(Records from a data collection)
+++++
-- ==== Sys2Proof/WellFormed.lean ====
section
/-! DEFINITION. The operand shapes the spec's tables give the commands: payload lengths (Table 10-8), frame and message lengths, request
ranges. A command of another shape is no command of this hardware; the meanings still answer it as the rules on lengths say. -/

namespace Sys2Proof

/-- A downstream or upstream frame is 8 words (R135, R139). -/
def frameOk (ws : List Word) : Bool := ws.length == 8

/-- A ledger message carries word 0 and what its kind lists after it (Table 6-5): `least` words at least, those of the
129 data blocks of a message (Table 13-5) at most. -/
def ledgerOk (least : Nat) (ws : List Word) : Bool := decide (least ≤ ws.length) && decide (ws.length ≤ 258)

/-- A sideband request: OP, LEN, at most 72 payload bytes, CRC-16 (R368). -/
def sbOk (req : List Byte) : Bool := decide (req.length ≤ 76)

/-- The address of a 32-byte codeword (R374). -/
def cwOk (e : CwError) : Bool := decide (e.addr % 32 = 0) && decide (e.addr < 2 ^ 40)

/-- A missed item names a unit it can be missed on: an axis for a compare evaluation, a beam otherwise (Table 1-6). -/
def missedOk (m : Missed) : Bool := m.item != .compare || decide (m.unit.val < 4)

/-- The operands have the shapes of the spec's tables. -/
def Instr.wf : Instr → Bool
  | .gEcho _ _ ws => decide (ws.length ≤ 14)
  | .gPlanPolicy _ _ ws => ws.length == 10
  | .gRegPolicy _ _ ws => ws.length == 6
  | .gFaultSeverity _ _ ws => decide (1 ≤ ws.length) && decide (ws.length ≤ 14)
  | .beatEdge missed => missed.all missedOk
  | .upstreamFrame _ _ f => frameOk f
  | .traceMessage _ _ blocks _ => decide (1 ≤ blocks.length) && decide (blocks.length ≤ 32)
  | .ledgerClaim _ _ ws => ledgerOk 4 ws
  | .ledgerVerdict _ _ ws => ledgerOk 4 ws
  | .ledgerOffer _ _ ws => ledgerOk 8 ws
  | .ledgerAccept _ _ ws => ledgerOk 2 ws
  | .ledgerDecline _ _ ws => ledgerOk 2 ws
  | .ledgerTransfer _ _ ws => ledgerOk 8 ws
  | .ledgerTaken _ _ ws => ledgerOk 4 ws
  | .flightDigest _ _ _ _ _ ws => ws.length == 32
  | .messageReceive _ _ _ data _ _ => decide (data.length ≤ 129)
  | .memRd _ _ _ _ errs => errs.all cwOk
  | .memWr _ _ _ _ bs errs => decide (bs.length % 8 = 0) && errs.all cwOk
  | .sbId _ req => sbOk req
  | .sbFault _ req => sbOk req
  | .sbLogStatus _ req => sbOk req
  | .sbLogRead _ req => sbOk req
  | .sbRecovRead _ req => sbOk req
  | .faultAssert _ _ _ _ details => decide (details.length ≤ 8)
  | .collectorCheck _ us => us.all fun u => decide (u.word < 258)
  | .resetRelease _ _ _ _ table => match table with | some bs => bs.length == 208 | none => true
  | .sensorSample _ _ x => match x with | .ratio v => decide (v ≤ 2 ^ 20) | _ => true
  | .migrationBlockDone _ _ src dst _ => src.all cwOk && dst.all cwOk
  | .scrubStep _ _ _ errs _ => errs.all cwOk
  | .hammerThreshold _ _ _ _ row _ => decide (row < 2 ^ 17)
  | _ => true

end Sys2Proof
end

section
/-! The mailbox slots (R275, R276, R278): what a write of CMD_BELL does to the slots it names, when the fetch of the oldest bell leaves its
command in flight, and which slots a write of RSP_READY frees. -/

namespace Sys2Proof.Machine

open Sys2Proof.Safety

/-! ### Counters and masks -/

/-- A saturating counter stays within its field. -/
theorem satAdd_lt (len n k : Nat) : satAdd len n k < 2 ^ len := by
  have := Nat.two_pow_pos len
  unfold satAdd
  omega

theorem satAdd_satAdd (len n a b : Nat) : satAdd len (satAdd len n a) b = satAdd len n (a + b) := by
  unfold satAdd
  omega

theorem satAdd_zero {len n : Nat} (h : n < 2 ^ len) : satAdd len n 0 = n := by
  unfold satAdd
  omega

theorem fld_lt (s : State) (a lo len : Nat) : s.fld a lo len < 2 ^ len := Nat.mod_lt _ (Nat.two_pow_pos len)

theorem fld_bump_same {s : State} (a lo len k : Nat) (h : RegsOk s) (hl : lo + len ≤ 32) :
    (s.bump a lo len k).fld a lo len = satAdd len (s.fld a lo len) k := by
  unfold State.bump
  rw [fld_pokeF_same s a lo len _ h hl, Nat.mod_eq_of_lt (satAdd_lt _ _ _)]

theorem fld_bump_field {s : State} (a lo len k lo' len' : Nat) (h : RegsOk s) (hl : lo + len ≤ 32)
    (hd : lo' + len' ≤ lo ∨ lo + len ≤ lo') : (s.bump a lo len k).fld a lo' len' = s.fld a lo' len' :=
  fld_pokeF_field s a lo len _ lo' len' h hl hd

theorem mem_maskBits (n w k : Nat) : k ∈ maskBits n w ↔ k < n ∧ bitAt w k = true := by
  simp [maskBits]

theorem maskBits_nodup (n w : Nat) : (maskBits n w).Nodup := List.nodup_range.filter _

theorem filter_maskBits (p : Nat → Bool) (n w : Nat) : (maskBits n w).filter p = (List.range n).filter fun k => bitAt w k && p k := by
  rw [maskBits, List.filter_filter]
  simp only [Bool.and_comm]

/-- Bits cleared one after the other. -/
theorem bitAt_foldl_clear (l : List Nat) (m k : Nat) :
    bitAt (l.foldl (fun m i => setBits m i 1 0) m) k = (bitAt m k && !decide (k ∈ l)) := by
  induction l generalizing m with
  | nil => simp
  | cons i l ih =>
    rw [List.foldl_cons, ih, bitAt_setBits]
    by_cases h : k = i <;> simp [h]

/-! ### Bells (R275, R276) -/

/-- A bell on the slot is ignored (R276): it is BUSY or READY. -/
def Mailbox.slotTaken (m : Mailbox) (k : Nat) : Bool := bitAt m.busy k || bitAt m.ready k

theorem bell_taken {s : State} {k : Nat} (h : s.mb.slotTaken k = true) : s.bell k = s.bump (mboxBase + 0xC20) 0 16 1 := if_pos h

theorem bell_free {s : State} {k : Nat} (hst : s.pw.st < 2) (h : s.mb.slotTaken k = false) :
    s.bell k = { s with mb := { s.mb with busy := setBits s.mb.busy k 1 1, bells := s.mb.bells ++ [k] } } := by
  have hc : ¬ (bitAt s.mb.busy k || bitAt s.mb.ready k) = true := Bool.eq_false_iff.1 h
  rw [State.bell, if_neg hc]
  exact wakeUp_up (s := { s with mb := { s.mb with busy := setBits s.mb.busy k 1 1, bells := s.mb.bells ++ [k] } }) hst 3

/-- The state u is s after bells on the slots of l, each rung once: the free ones are latched in the order of l, the others counted. -/
structure Rung (s u : State) (l : List Nat) : Prop where
  busy : ∀ k, bitAt u.mb.busy k = (bitAt s.mb.busy k || (decide (k ∈ l) && !bitAt s.mb.ready k))
  bells : u.mb.bells = s.mb.bells ++ l.filter fun k => !s.mb.slotTaken k
  misuse : u.fld (mboxBase + 0xC20) 0 16 = satAdd 16 (s.fld (mboxBase + 0xC20) 0 16) (l.filter s.mb.slotTaken).length
  misuseHi : u.fld (mboxBase + 0xC20) 16 16 = s.fld (mboxBase + 0xC20) 16 16
  regW : ∀ a, a ≠ mboxBase + 0xC20 → u.regW a = s.regW a
  frame : u = { s with regs := u.regs, mb := { s.mb with busy := u.mb.busy, bells := u.mb.bells } }

theorem Rung.ready {s u : State} {l : List Nat} (h : Rung s u l) : u.mb.ready = s.mb.ready := by rw [h.frame]

/-- A slot that was not rung is taken as before. -/
theorem Rung.slotTaken {s u : State} {l : List Nat} (h : Rung s u l) {k : Nat} (hk : k ∉ l) : u.mb.slotTaken k = s.mb.slotTaken k := by
  simp [Mailbox.slotTaken, h.busy k, h.ready, hk]

theorem Rung.nil (s : State) : Rung s s [] where
  busy := by simp
  bells := by simp
  misuse := (satAdd_zero (fld_lt s _ 0 16)).symm
  misuseHi := rfl
  regW := fun _ _ => rfl
  frame := rfl

/-- A bell on one slot (R276). -/
theorem rung_bell {s : State} (k : Nat) (hr : RegsOk s) (hst : s.pw.st < 2) : Rung s (s.bell k) [k] := by
  cases hk : s.mb.slotTaken k with
  | true =>
    rw [bell_taken hk]
    refine ⟨fun j => ?_, by simp [hk], ?_, fld_bump_field _ _ _ _ _ _ hr (by decide) (by decide), fun a ha => bump_regW _ _ _ _ _ _ ha, rfl⟩
    · by_cases hj : j = k
      · subst hj
        rcases (Bool.or_eq_true _ _).mp hk with h | h <;> simp [h]
      · simp [hj]
    · rw [fld_bump_same _ _ _ _ hr (by decide)]
      simp [hk]
  | false =>
    rw [bell_free hst hk]
    refine ⟨fun j => ?_, by simp [hk], ?_, rfl, fun _ _ => rfl, rfl⟩
    · simp only [bitAt_setBits]
      by_cases hj : j = k
      · subst hj
        obtain ⟨-, hready⟩ := Bool.or_eq_false_iff.1 hk
        simp [hready, show bitAt 1 0 = true by decide]
      · simp [hj]
    · rw [List.filter_cons_of_neg (Bool.eq_false_iff.1 hk), List.filter_nil, List.length_nil]
      exact (satAdd_zero (fld_lt s _ 0 16)).symm

/-- A bell on a further slot comes before bells on others. -/
theorem Rung.cons {s u v : State} {k : Nat} {l : List Nat} (h : Rung s u [k]) (g : Rung u v l) (hk : k ∉ l) : Rung s v (k :: l) := by
  have htaken : ∀ j ∈ l, u.mb.slotTaken j = s.mb.slotTaken j := fun j hj =>
    h.slotTaken (by simpa using fun e : j = k => hk (e ▸ hj))
  refine ⟨fun j => ?_, ?_, ?_, g.misuseHi.trans h.misuseHi, fun a ha => (g.regW a ha).trans (h.regW a ha), ?_⟩
  · rw [g.busy, h.busy, h.ready, Bool.or_assoc, ← Bool.and_or_distrib_right]
    simp
  · rw [g.bells, h.bells, List.append_assoc, List.filter_congr fun j hj => congrArg not (htaken j hj), ← List.filter_append]
    rfl
  · rw [g.misuse, h.misuse, satAdd_satAdd, List.filter_congr htaken, ← List.length_append, ← List.filter_append]
    rfl
  · rw [g.frame, h.frame]

/-- The bells of one write, each slot named once (R275, R276). -/
theorem rung_foldl_bell {l : List Nat} (hl : l.Nodup) {s : State} (hr : RegsOk s) (hst : s.pw.st < 2) : Rung s (l.foldl State.bell s) l := by
  induction l generalizing s with
  | nil => exact Rung.nil s
  | cons k l ih =>
    obtain ⟨hk, hl⟩ := List.nodup_cons.1 hl
    have h := rung_bell k hr hst
    have hpw : (s.bell k).pw = s.pw := by rw [h.frame]
    have hregs : RegsOk (s.bell k) := (State.bell_kept k (Kept.refl s)).regs hr
    exact h.cons (ih hl hregs (by rw [hpw]; exact hst)) hk

/-! ### Fetching (R275, R278) -/

/-- The sixteen words of command slot k. -/
def State.slotWords (s : State) (k : Nat) : List Nat := (List.range 16).map fun i => s.regW (mboxBase + 0x40 * k + 4 * i)

theorem slotWords_zero (s : State) (k : Nat) : wAt (s.slotWords k) 0 = s.regW (mboxBase + 0x40 * k) := rfl

/-- The slot's words are in flight once it is fetched. -/
theorem fetch_flight {s : State} {k : Nat} (h : s.mb.flight k = none) : (s.fetch k).mb.flight k = some ⟨k, s.slotWords k, none, s.tb.cnt⟩ := by
  refine find_append_last (fun f hf => ?_) rfl
  simpa using List.find?_eq_none.1 h f hf

/-- A fetched command with a good header, a tag of its own and FLAGS.NEW is new: it executes (R274, R281). -/
theorem fetch_verdict {s : State} {k : Nat} (herr : headerError (s.regW (mboxBase + 0x40 * k)) = none)
    (htag : ∀ f ∈ s.mb.flights, hdTag (wAt f.words 0) ≠ hdTag (s.regW (mboxBase + 0x40 * k)))
    (hnew : bitAt (hdFlags (s.regW (mboxBase + 0x40 * k))) 1 = true) : (s.fetch k).mb.verdict k (s.slotWords k) = .execute := by
  have halone : ((s.fetch k).mb.flights.any fun f => f.slot != k && hdTag (wAt f.words 0) == hdTag (s.regW (mboxBase + 0x40 * k))) = false := by
    rw [List.any_eq_false]
    intro f hf
    rcases List.mem_append.1 hf with h | h
    · simp [htag f h]
    · simp [List.mem_singleton.1 h]
  simp only [Mailbox.verdict, slotWords_zero, herr, halone, hnew, Bool.false_eq_true, if_false, if_true]

/-- A command that executes is left in flight where its own row commits it (R278). -/
theorem fetchNext_hold {s : State} {k : Nat} {l : List Nat} (run : Nat → Nat → List Nat → State → Effect) (hs : s.served = true)
    (hb : s.mb.bells = k :: l) (hf : s.mb.flight k = none) (hv : (s.fetch k).mb.verdict k (s.slotWords k) = .execute) :
    s.fetchNext true run = s.fetch k := by
  unfold State.fetchNext
  simp only [hs, hb, fetch_flight hf, hv, Bool.not_true, Bool.false_eq_true, if_false, if_true]

/-- Without SERVING or without a bell nothing is fetched (R277). -/
theorem fetchNext_idle {s : State} (hold : Bool) (run : Nat → Nat → List Nat → State → Effect) (h : s.sup.serving = false ∨ s.mb.bells = []) :
    s.fetchNext hold run = s := by
  unfold State.fetchNext
  rcases h with h | h
  · rw [if_pos (by simp [State.served, h])]
  · rw [h]
    exact ite_self s

theorem served_elapsed {s : State} (h : awake s = true) (hsv : s.sup.serving = true) (hwk : s.pw.wake = none) (dt : Nat) :
    (elapsed s dt).served = true := by
  obtain ⟨-, -, hup, hst⟩ := awake_core h
  simp only [State.windowUp, Bool.and_eq_true] at hup
  simp [State.served, elapsed, hsv, hwk, hst, hup.1.1]

/-- A fetch leaves a quiet device quiet: nothing is journaled yet. -/
theorem quiet_fetch {s : State} (h : quiet s = true) (k : Nat) : quiet (s.fetch k) = true := by
  obtain ⟨hacts, hilock, hlost, hflights, hpause, hst⟩ := (quiet_iff s).1 h
  refine (quiet_iff _).2 ⟨hacts, hilock, hlost, fun f hf => ?_, hpause, hst⟩
  rcases List.mem_append.1 hf with h | h
  · exact hflights f h
  · rw [List.mem_singleton.1 h]

/-! ### The commands -/

theorem exec_cmdBell_eq : ∀ (dt : Nat) (ring : BitVec 16) (s : State), exec (.cmdBell dt ring) s = execCmdBell dt ring s := by
  intros; rfl

theorem exec_commandFetch_eq : ∀ (dt : Nat) (hold : Bool) (s : State), exec (.commandFetch dt hold) s = execCommandFetch dt hold s := by
  intros; rfl

theorem exec_rspReadyClear_eq : ∀ (dt : Nat) (mask : BitVec 16) (s : State),
    exec (.rspReadyClear dt mask) s = execRspReadyClear dt mask s := by
  intros; rfl

/-- CMD_BELL on an awake device: its slots are rung and nothing follows. -/
theorem exec_cmdBell {s : State} (h : awake s = true) (hr : RegsOk s) (dt : Nat) (ring : BitVec 16) :
    ∃ t, exec (.cmdBell dt ring) s = .next t ∧ Rung (elapsed s dt) t (maskBits 16 ring.toNat) := by
  obtain ⟨-, -, -, hst⟩ := awake_core h
  have hrung := rung_foldl_bell (s := elapsed s dt) (maskBits_nodup 16 ring.toNat) hr hst
  have hquiet : quiet ((maskBits 16 ring.toNat).foldl State.bell (elapsed s dt)) = true := by
    rw [hrung.frame]
    exact quiet_elapsed_of (dt := dt) h
  rw [exec_cmdBell_eq]
  exact ⟨_, runUp_of h rfl hquiet, hrung⟩
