/-- Settles O6: each clause is one about the modes the operations take, since a row's mode is one of those
(`mode_mem_modes_of_row`); the numbers of entries are counted. -/
theorem populatedEntriesPairAsTheSpecSays : Obligations.PopulatedEntriesPairAsTheSpecSays := by
  refine ⟨fun r hr => ?_, rfl, by decide +kernel⟩
  have hmode := mode_mem_modes_of_row hr
  generalize r.op = o at hmode ⊢
  generalize r.mode = m at hmode ⊢
  revert m
  cases o <;> decide

/-- Settles O7: the words are decoded. -/
theorem sampleWordsDecode : Obligations.SampleWordsDecode := by
  unfold Obligations.SampleWordsDecode
  decide

end Sys2Proof
end

section
/-! Proofs on the operand of the instruction at PC (30_encoding.md section 2) and on branches and jumps
(45_control_transfer.md sections 1 and 2). -/

namespace Sys2Proof.Machine

/-- Settles O8: `resolvedOf_instrAt` at PC. -/
theorem operandsResolveAsTheModeTableSays : Obligations.OperandsResolveAsTheModeTableSays :=
  fun s => resolvedOf_instrAt s s.pc

/-! ### Branches and jumps -/

/-- A sum of an address and a displacement, read in the integers. -/
theorem toNat_add_signExtend (w : Addr) (d : Byte) :
    ((w + d.signExtend 16).toNat : Int) = (w.toNat + d.toInt) % 65536 := by
  have hd : ((d.signExtend 16).toNat : Int) = d.toInt % 65536 := by
    rw [BitVec.signExtend, BitVec.toNat_ofInt]
    omega
  rw [BitVec.toNat_add]
  omega

/-- The bias is 1 for a displacement that is not negative under the parameter, else 0. -/
theorem branchBias_toNat (bias : Bool) (d : Byte) :
    ((if d.msb then 0 else if bias then 1 else 0 : Addr).toNat : Int) =
      if 0 ≤ d.toInt ∧ bias = true then 1 else 0 := by
  rw [BitVec.msb_eq_toInt]
  cases bias with
  | false => simp
  | true => by_cases hsign : d.toInt < 0 <;> simp [hsign]

/-- The target of a taken branch (R231), in the integers. -/
theorem branchTarget_toNat (bias : Bool) (ia : Addr) (d : Byte) :
    ((branchTarget bias ia d).toNat : Int) =
      (ia.toNat + 2 + d.toInt + (if 0 ≤ d.toInt ∧ bias = true then 1 else 0)) % 65536 := by
  have hstart : (ia + 2).toNat = (ia.toNat + 2) % 65536 := BitVec.toNat_add ia 2
  have hunbiased := toNat_add_signExtend (ia + 2) d
  rw [branchTarget, BitVec.toNat_add, ← branchBias_toNat]
  omega

/-- Each branch goes where its condition says. -/
theorem State.branch_goesTo (s : State) (cond : Bool) (d : Byte) : GoesTo cond d s (s.branch cond d) := by
  cases cond with
  | true => exact branchTarget_toNat s.cfg.branchFwdBias s.pc d
  | false => exact congrArg Int.ofNat (s.seq_pc_toNat 1)

/-- Settles O21: the branches are `State.branch` at their conditions, and each is one row of the table. -/
theorem branchesGoToTheirTarget : Obligations.BranchesGoToTheirTarget := by
  refine ⟨fun d s => ⟨?bcc, ?bcs, ?beq, ?bne, ?bpl⟩, ?bccRow, ?bcsRow, ?beqRow, ?bneRow, ?bplRow⟩
  case bcc | bcs | beq | bne | bpl => exact ⟨_, rfl, s.branch_goesTo _ d, s.branch_frame _ d⟩
  case bccRow | bcsRow | beqRow | bneRow | bplRow => exact hasEncodings_of_rows _ _ (by decide) (by decide)

/-- The word at a pointer, its high byte read at the pointer plus 1 mod 65536 (30_encoding.md R94). -/
theorem State.word16_toNat (s : State) (p : Addr) :
    (s.word16 p).toNat = (s.read p).toNat + 256 * (s.read (BitVec.ofNat 16 ((p.toNat + 1) % 65536))).toNat := by
  have hnext : BitVec.ofNat 16 ((p.toNat + 1) % 65536) = p + 1 := BitVec.eq_of_toNat_eq (by simp [BitVec.toNat_add])
  rw [hnext]
  exact leWord_toNat _ _

/-- Settles O22: both jumps are `State.jump`, to the operand word and to the word at it (`State.word16_toNat`), and
JMP's rows of the table are the two listed. -/
theorem jumpsLandOnTheirTarget : Obligations.JumpsLandOnTheirTarget := by
  refine ⟨fun w s => ⟨?jmp, ?jmpInd⟩, hasEncodings_of_rows _ _ (by decide) (by decide)⟩
  case jmp => exact ⟨_, rfl, rfl, s.jump_frame w⟩
  case jmpInd => exact ⟨_, rfl, s.word16_toNat w, s.jump_frame _⟩

end Sys2Proof.Machine
end

section
/-! Proofs on the stack (20_memory.md section 4) and the instructions that use it: JSR, RTS, PLA and BRK. What the
pushes leave in memory is said once for `State.push16`, what the pops take once for `State.pop16Value`; what an
instruction leaves unchanged is `after_frame`. -/

namespace Sys2Proof.Machine

/-! ### Pushes: JSR and BRK -/

theorem loByte_toNat (w : Addr) : (loByte w).toNat = w.toNat % 256 := by
  simp [loByte, BitVec.extractLsb'_toNat]

theorem hiByte_toNat (w : Addr) : (hiByte w).toNat = w.toNat / 256 := by
  have hw := w.isLt
  simp only [hiByte, BitVec.extractLsb'_toNat, Nat.shiftRight_eq_div_pow]
  omega

/-- Stack bytes at different distances from SP are different bytes of memory. -/
theorem stackAddr_sub_inj (sp j k : Byte) : stackAddr (sp - j) = stackAddr (sp - k) ↔ j = k := by
  rw [stackAddr_inj, sub_right_inj]

theorem stackAddr_add_inj (sp j k : Byte) : stackAddr (sp + j) = stackAddr (sp + k) ↔ j = k := by
  rw [stackAddr_inj, add_right_inj]

/-- A stack byte below SP is another than the one SP names. -/
theorem stackAddr_ne_sub (sp : Byte) {k : Byte} (hk : k ≠ 0) : stackAddr sp ≠ stackAddr (sp - k) := by
  have hne := (stackAddr_sub_inj sp 0 k).not.mpr hk.symm
  rwa [sub_zero] at hne

/-- A pushed word's high byte is where SP was, its low byte one below (R61). -/
theorem State.read_push16_hi (s : State) (w : Addr) : (s.push16 w).read (stackAddr s.sp) = hiByte w := by
  rw [State.push16, State.read_push, State.push_sp, if_neg (stackAddr_ne_sub s.sp (by decide)),
    State.read_push_self]

theorem State.read_push16_lo (s : State) (w : Addr) : (s.push16 w).read (stackAddr (s.sp - 1)) = loByte w :=
  (s.push (hiByte w)).read_push_self (loByte w)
+++++
▸ REQUIRED WORK: Among the records above, extract exactly the lines from the line with "exec (.rspReadyClear dt" to the line with "generalize r.op = o at hmode ⊢", both lines included, and leave out the rest.

▸ SOLUTION TO THIS PROBLEM:
    exec (.rspReadyClear dt mask) s = execRspReadyClear dt mask s := by
  intros; rfl

/-- CMD_BELL on an awake device: its slots are rung and nothing follows. -/
theorem exec_cmdBell {s : State} (h : awake s = true) (hr : RegsOk s) (dt : Nat) (ring : BitVec 16) :
    ∃ t, exec (.cmdBell dt ring) s = .next t ∧ Rung (elapsed s dt) t (maskBits 16 ring.toNat) := by
  obtain ⟨-, -, -, hst⟩ := awake_core h
  have hrung := rung_foldl_bell (s := elapsed s dt) (maskBits_nodup 16 ring.toNat) hr hst
  have hquiet : quiet ((maskBits 16 ring.toNat).foldl State.bell (elapsed s dt)) = true := by
    rw [hrung.frame]
    exact quiet_elapsed_of (dt := dt) h
  rw [exec_cmdBell_eq]
  exact ⟨_, runUp_of h rfl hquiet, hrung⟩
/-- Settles O6: each clause is one about the modes the operations take, since a row's mode is one of those
(`mode_mem_modes_of_row`); the numbers of entries are counted. -/
theorem populatedEntriesPairAsTheSpecSays : Obligations.PopulatedEntriesPairAsTheSpecSays := by
  refine ⟨fun r hr => ?_, rfl, by decide +kernel⟩
  have hmode := mode_mem_modes_of_row hr
  generalize r.op = o at hmode ⊢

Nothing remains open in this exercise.